Table of Contents
Hash functions are functions that map a bit vector to another bit vector, usually shorter than the original vector and usually of fixed length for a particular function.
There are three primary uses for hash functions:
- Fast table lookup
- Message digests
Fast Table Lookup
Fast table lookup can be implemented using a hash function and a hash table. Elements are found in the hash table by calculating the hash of the element's key and using the hash value as the index into the table. This is clearly faster than other methods, such as examining each element of the table sequentially to find a match.
Message digests allow you to compare two large bit vectors and quickly determine if they are equal. Instead of comparing the vectors bit-by-bit, if the hash values of each bit vector are available you can compare the hash values. If the hash values are different, the original vectors must be different. If the hash values are the same then the original vectors are very likely to be the same if the hash function is good.
Message digests can use either cryptographic or non-cryptographic hash functions. If the purpose of the message digest is to determine if the original message has been tampered with, you would need to use a cryptographic hash function. If you just want to quickly tell if it's the same as another file with a different name (assuming the hash values have already been computed), you can use a non-cryptographic hash function.
Encryption is the transformation of data into a form unreadable by anyone without a secret decryption key. Hash functions play an important role in encryption because it is their properties that cause the encrypted data to be unreadable and the original data to be unrecoverable from the encrypted data without the decryption key.
Hash functions in this context are sometimes given other names such as mixing functions.
Properties of Hash Functions
For a function to be useful as a hash function, it must exhibit the property of uniform distribution. Some hash functions also have the one-way property. If a hash function is to be used for cryptography or for fast table lookup where the nature of the keys is unknown, the one-way property is a requirement.
All good hash functions share the property of collision avoidance, which means that the desired behavior is for unique inputs to provide unique outputs. If the length of the input vector is greater than the length of the output vector it's impossible to avoid all collisions because the set of input vectors will be of greater order than the set of output vectors. The hash function partitions the input set into subsets of input vectors that all produce the same output.
Since collisions cannot be avoided, the goal is to minimize their likelihood given two arbitrary input vectors. Minimization occurs when the size of the largest partition is minimized, that is, when the output vectors are evenly distributed among the corresponding input vectors. When this happens we say the output vectors are uniformly distributed.

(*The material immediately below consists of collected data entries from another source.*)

-- ==== Sys2Proof/Laws/Optimal.lean ====
section
/-! SUPPORT. What the optimality of the construction rests on (40_build.md R157): code lengths that fit a binary tree
(Kraft's sum), the exchange that gives the two least weights the longest lengths, and the sum a merge adds. -/

namespace Sys2Proof.Machine

/-! ## Lengths that fit -/

/-- Kraft's sum, scaled by `2 ^ L`. -/
def kraftSum (L : Nat) (ls : List Nat) : Nat := (ls.map fun l => 2 ^ (L - l)).sum

/-- The lengths are at most `L` and fit a binary tree. -/
def Fits (L : Nat) (ls : List Nat) : Prop := (∀ l ∈ ls, l ≤ L) ∧ kraftSum L ls ≤ 2 ^ L

@[simp] theorem kraftSum_nil (L : Nat) : kraftSum L [] = 0 := rfl

@[simp] theorem kraftSum_cons (L l : Nat) (ls : List Nat) : kraftSum L (l :: ls) = 2 ^ (L - l) + kraftSum L ls := by
  simp [kraftSum]

theorem kraftSum_perm {L : Nat} {ls ls' : List Nat} (h : ls.Perm ls') : kraftSum L ls = kraftSum L ls' :=
  (h.map _).sum_eq

theorem Fits.perm {L : Nat} {ls ls' : List Nat} (h : Fits L ls) (hp : ls.Perm ls') : Fits L ls' :=
  ⟨fun l hl => h.1 l (hp.mem_iff.2 hl), kraftSum_perm hp ▸ h.2⟩

theorem kraftSum_scale {L M : Nat} {ls : List Nat} (hM : ∀ l ∈ ls, l ≤ M) (hL : M ≤ L) :
    kraftSum L ls = 2 ^ (L - M) * kraftSum M ls := by
  induction ls with
  | nil => simp
  | cons l ls ih =>
    have hl := hM l (by simp)
    rw [kraftSum_cons, kraftSum_cons, ih fun x hx => hM x (by simp [hx]), Nat.mul_add, ← Nat.pow_add]
    congr 2; omega

/-- A smaller bound that still covers the lengths serves as well. -/
theorem Fits.lower {L M : Nat} {ls : List Nat} (h : Fits L ls) (hM : ∀ l ∈ ls, l ≤ M) (hL : M ≤ L) : Fits M ls := by
  refine ⟨hM, ?_⟩
  have h2 := h.2
  rw [kraftSum_scale hM hL, ← Nat.sub_add_cancel hL, Nat.pow_add, Nat.sub_add_cancel hL] at h2
  exact Nat.le_of_mul_le_mul_left h2 (Nat.two_pow_pos _)

/-- The longest length may come down to the second longest (the sums are multiples of a power of two). -/
theorem Fits.level {M M2 : Nat} {ls : List Nat} (h : Fits M (M :: ls)) (hM : M2 ≤ M) (hl : ∀ l ∈ ls, l ≤ M2) :
    Fits M2 (M2 :: ls) := by
  refine ⟨by simpa using hl, ?_⟩
  have h2 := h.2
  rw [kraftSum_cons, kraftSum_scale hl hM, Nat.sub_self, Nat.pow_zero] at h2
  have hp : 2 ^ M = 2 ^ (M - M2) * 2 ^ M2 := by rw [← Nat.pow_add]; congr 1; omega
  rw [hp] at h2
  have hlt : kraftSum M2 ls < 2 ^ M2 := by
    by_contra hge
    have := Nat.mul_le_mul_left (2 ^ (M - M2)) (Nat.le_of_not_lt hge)
    omega
  rw [kraftSum_cons, Nat.sub_self, Nat.pow_zero]; omega

/-- Two leaves at one depth make room for one a level up. -/
theorem Fits.join {L m : Nat} {ls : List Nat} (h : Fits L ((m + 1) :: (m + 1) :: ls)) : Fits L (m :: ls) := by
  obtain ⟨h1, h2⟩ := h
  have hm := h1 (m + 1) (by simp)
  refine ⟨fun l hl => ?_, ?_⟩
  · rcases List.mem_cons.1 hl with rfl | hl
    · omega
    · exact h1 l (by simp [hl])
  · rw [kraftSum_cons, kraftSum_cons] at h2
    have : 2 ^ (L - m) = 2 ^ (L - (m + 1)) + 2 ^ (L - (m + 1)) := by
      rw [← Nat.two_mul, ← Nat.pow_succ']; congr 1; omega
    rw [kraftSum_cons]; omega

/-! ## The exchange -/

/-- Weight times length, summed. -/
def pairCost (ps : List (Nat × Nat)) : Nat := (ps.map fun p => p.1 * p.2).sum

@[simp] theorem pairCost_nil : pairCost [] = 0 := rfl

@[simp] theorem pairCost_cons (p : Nat × Nat) (ps : List (Nat × Nat)) :
    pairCost (p :: ps) = p.1 * p.2 + pairCost ps := by simp [pairCost]

/-- The least weight can take the longest length at no extra cost. -/
theorem take_longest (w l : Nat) (ps : List (Nat × Nat)) (hw : ∀ p ∈ ps, w ≤ p.1) :
    ∃ l' ps', ps'.map Prod.fst = ps.map Prod.fst ∧ (l' :: ps'.map Prod.snd).Perm (l :: ps.map Prod.snd) ∧
      (∀ p ∈ ps', p.2 ≤ l') ∧ w * l' + pairCost ps' ≤ w * l + pairCost ps := by
  induction ps with
  | nil => exact ⟨l, [], rfl, .refl _, by simp, Nat.le_refl _⟩
  | cons p ps ih =>
    obtain ⟨w1, l1⟩ := p
    have hw1 : w ≤ w1 := hw (w1, l1) (by simp)
    obtain ⟨l', ps', h1, h2, h3, h4⟩ := ih fun p hp => hw p (by simp [hp])
    rcases Nat.le_total l1 l' with hle | hle
    · refine ⟨l', (w1, l1) :: ps', by simp [h1], ?_, ?_, ?_⟩
      · simp only [List.map_cons]
        exact (List.Perm.swap _ _ _).trans ((h2.cons l1).trans (.swap _ _ _))
      · intro p hp
        rcases List.mem_cons.1 hp with rfl | hp
        · exact hle
        · exact h3 p hp
      · simp; omega
    · refine ⟨l1, (w1, l') :: ps', by simp [h1], ?_, ?_, ?_⟩
      · simp only [List.map_cons]
        exact (h2.cons l1).trans (.swap _ _ _)
      · intro p hp
        rcases List.mem_cons.1 hp with rfl | hp
        · exact hle
        · exact (h3 p hp).trans hle
      · simp only [pairCost_cons]
        have : w * l1 + w1 * l' ≤ w * l' + w1 * l1 := by
          obtain ⟨d, rfl⟩ := Nat.exists_eq_add_of_le hle
          have := Nat.mul_le_mul_right d hw1
          simp only [Nat.mul_add]; omega
        omega

/-- The two least weights can share the longest length at no extra cost. -/
theorem exchange (wa wb la lb L : Nat) (ps : List (Nat × Nat)) (hab : wa ≤ wb) (hb : ∀ p ∈ ps, wb ≤ p.1)
    (hf : Fits L (la :: lb :: ps.map Prod.snd)) :
    ∃ m L' ps', ps'.map Prod.fst = ps.map Prod.fst ∧ Fits L' ((m + 1) :: (m + 1) :: ps'.map Prod.snd) ∧
      (wa + wb) * (m + 1) + pairCost ps' ≤ wa * la + wb * lb + pairCost ps := by
  obtain ⟨M, qs, h1, h2, h3, h4⟩ := take_longest wa la ((wb, lb) :: ps) (by
    intro p hp
    rcases List.mem_cons.1 hp with rfl | hp
    · exact hab
    · exact hab.trans (hb p hp))
  match qs, h1, h2, h3, h4 with
  | (wb', lb') :: qs, h1', h2, h3, h4 =>
    simp only [List.map_cons, List.cons.injEq] at h1'
    obtain ⟨rfl, hq⟩ := h1'
    obtain ⟨M2, rs, h5, h6, h7, h8⟩ := take_longest wb' lb' qs (by
      intro p hp
      have : p.1 ∈ ps.map Prod.fst := hq ▸ List.mem_map_of_mem hp
      obtain ⟨p', hp', he⟩ := List.mem_map.1 this
      exact he ▸ hb p' hp')
    have hM2 : M2 ≤ M := by
      have : M2 ∈ lb' :: qs.map Prod.snd := h6.subset (by simp)
      rcases List.mem_cons.1 this with rfl | hm
      · exact h3 (wb', M2) (by simp)
      · obtain ⟨p, hp, rfl⟩ := List.mem_map.1 hm
        exact h3 p (by simp [hp])
    have hfm : Fits L (M :: M2 :: rs.map Prod.snd) := by
      refine hf.perm (h2.symm.trans ?_)
      exact (h6.symm.cons M)
    have hM : M ≤ L := hfm.1 M (by simp)
    have hall : ∀ l ∈ M2 :: rs.map Prod.snd, l ≤ M2 := by
      intro l hl
      rcases List.mem_cons.1 hl with rfl | hl
      · exact Nat.le_refl _
      · obtain ⟨p, hp, rfl⟩ := List.mem_map.1 hl
        exact h7 p hp
    have hfM : Fits M (M :: M2 :: rs.map Prod.snd) := hfm.lower (by
      intro l hl
      rcases List.mem_cons.1 hl with rfl | hl
      · exact Nat.le_refl _
      · exact (hall l hl).trans hM2) hM
    have hf2 := hfM.level hM2 hall
    have hpos : M2 ≠ 0 := by
      rintro rfl
      have := hf2.2
      simp at this
    obtain ⟨m, rfl⟩ : ∃ m, M2 = m + 1 := ⟨M2 - 1, by omega⟩
    refine ⟨m, m + 1, rs, h5.trans hq, hf2, ?_⟩
    simp only [pairCost_cons] at h4
    have h9 : wa * (m + 1) ≤ wa * M := Nat.mul_le_mul_left _ hM2
    rw [Nat.add_mul]; omega

/-! ## Codes fit -/

/-- The rest of a code that begins with a given bit. -/
def branch (b : Bit) : List Bit → Option (List Bit)
  | [] => none
  | x :: c => if x = b then some c else none

theorem branch_eq_some {b : Bit} {c d : List Bit} : branch b c = some d ↔ c = b :: d := by
  cases c with
  | nil => simp [branch]
  | cons x c => by_cases h : x = b <;> simp [branch, h]

/-- Kraft's sum, split by the first bit. -/
theorem kraftSum_branch (L : Nat) (cs : List (List Bit)) (hn : [] ∉ cs) :
    kraftSum (L + 1) (cs.map List.length) =
      kraftSum L ((cs.filterMap (branch false)).map List.length) +
        kraftSum L ((cs.filterMap (branch true)).map List.length) := by
  induction cs with
  | nil => simp
  | cons c cs ih =>
    have ih := ih fun h => hn (by simp [h])
    match c, hn with
    | [], hn => simp at hn
    | false :: c, _ =>
      have h1 : branch false (false :: c) = some c := rfl
      have h2 : branch true (false :: c) = none := rfl
      simp [h1, h2, ih]; omega
    | true :: c, _ =>
      have h1 : branch false (true :: c) = none := rfl
      have h2 : branch true (true :: c) = some c := rfl
      simp [h1, h2, ih]; omega

/-- A list of codes none of which is a prefix of another has lengths that fit (Kraft). -/
theorem prefixFree_fits (L : Nat) (cs : List (List Bit)) (hL : ∀ c ∈ cs, c.length ≤ L)
    (hp : cs.Pairwise fun a b => ¬ a <+: b ∧ ¬ b <+: a) : Fits L (cs.map List.length) := by
  refine ⟨by simpa using hL, ?_⟩
  induction L generalizing cs with
  | zero =>
    match cs, hp with
    | [], _ => simp
    | [c], _ => simp
    | a :: b :: cs, hp =>
      have ha := hL a (by simp)
      have ha : a = [] := by simpa using ha
      have := (List.pairwise_cons.1 hp).1 b (by simp)
      simp [ha] at this
  | succ L ih =>
    by_cases hnil : [] ∈ cs
    · match cs, hnil with
      | [c], hnil => simp at hnil; subst hnil; simp
      | a :: b :: cs, hnil =>
        exfalso
        obtain ⟨h1, h2⟩ := List.pairwise_cons.1 hp
        rcases List.mem_cons.1 hnil with rfl | hm
        · exact (h1 b (by simp)).1 (List.nil_prefix)
        · exact (h1 [] hm).2 List.nil_prefix
    · have key : ∀ b : Bit, kraftSum L ((cs.filterMap (branch b)).map List.length) ≤ 2 ^ L := by
        intro b
        refine ih _ ?_ ?_
        · intro c hc
          obtain ⟨d, hd, he⟩ := List.mem_filterMap.1 hc
          rw [branch_eq_some] at he; subst he
          simpa using hL _ hd
        · refine hp.filterMap _ ?_
          rintro a a' ⟨h1, h2⟩ c hc c' hc'
          rw [branch_eq_some] at hc hc'
          subst hc hc'
          simpa [List.cons_prefix_cons] using And.intro h1 h2
      rw [kraftSum_branch L cs hnil]
      have h0 := key false
      have h1 := key true
      rw [Nat.pow_succ]; omega

/-! ## The sum of a merge -/

/-- The weights of the leaves, added as numbers. -/
def Tree.leafSum : Tree → Nat
  | .leaf w _ => w.toNat
  | .node _ _ l r => l.leafSum + r.leafSum

/-- Weight times depth, summed over the leaves, the root at depth `d` (40_build.md R157). -/
def Tree.costFrom (T : Tree) (d : Nat) : Nat := ((T.leafDepths d).map fun x => x.2.1.toNat * x.2.2).sum

theorem costFrom_succ (T : Tree) (d : Nat) : T.costFrom (d + 1) = T.costFrom d + T.leafSum := by
  induction T generalizing d with
  | leaf w s => simp [Tree.costFrom, Tree.leafDepths, Tree.leafSum, Nat.mul_add]
  | node w s l r ihl ihr =>
    have h1 := ihl (d + 1)
    have h2 := ihr (d + 1)
    simp only [Tree.costFrom, Tree.leafDepths, List.map_append, List.sum_append, Tree.leafSum] at h1 h2 ⊢
    omega

theorem costFrom_node (w : Weight) (s : Byte) (l r : Tree) :
    (Tree.node w s l r).costFrom 0 = l.costFrom 0 + r.costFrom 0 + l.leafSum + r.leafSum := by
  have h1 := costFrom_succ l 0
  have h2 := costFrom_succ r 0
  simp only [Tree.costFrom, Tree.leafDepths, List.map_append, List.sum_append] at h1 h2 ⊢
  omega

end Sys2Proof.Machine
end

Another important goal is that "similar" input vectors produce very different output vectors. For the case of table lookup, table keys are usually either human language strings, index numbers, or other data that exhibit non-randomness. For the case of message digest functions, the goal is to make it as difficult as possible to find two different messages that result in the same hash. A hash function with this property is called a one-way hash function.
Not all applications require hash functions to be one-way, but all cryptographic applications do. For example, a hash value for fast table lookup where the keys are telephone numbers could simply be the last four digits of the phone number. This hash function is suitable because it's likely to be uniformly distributed, but it's clearly not one-way because it is easy to devise a phone number that has a specific hash value.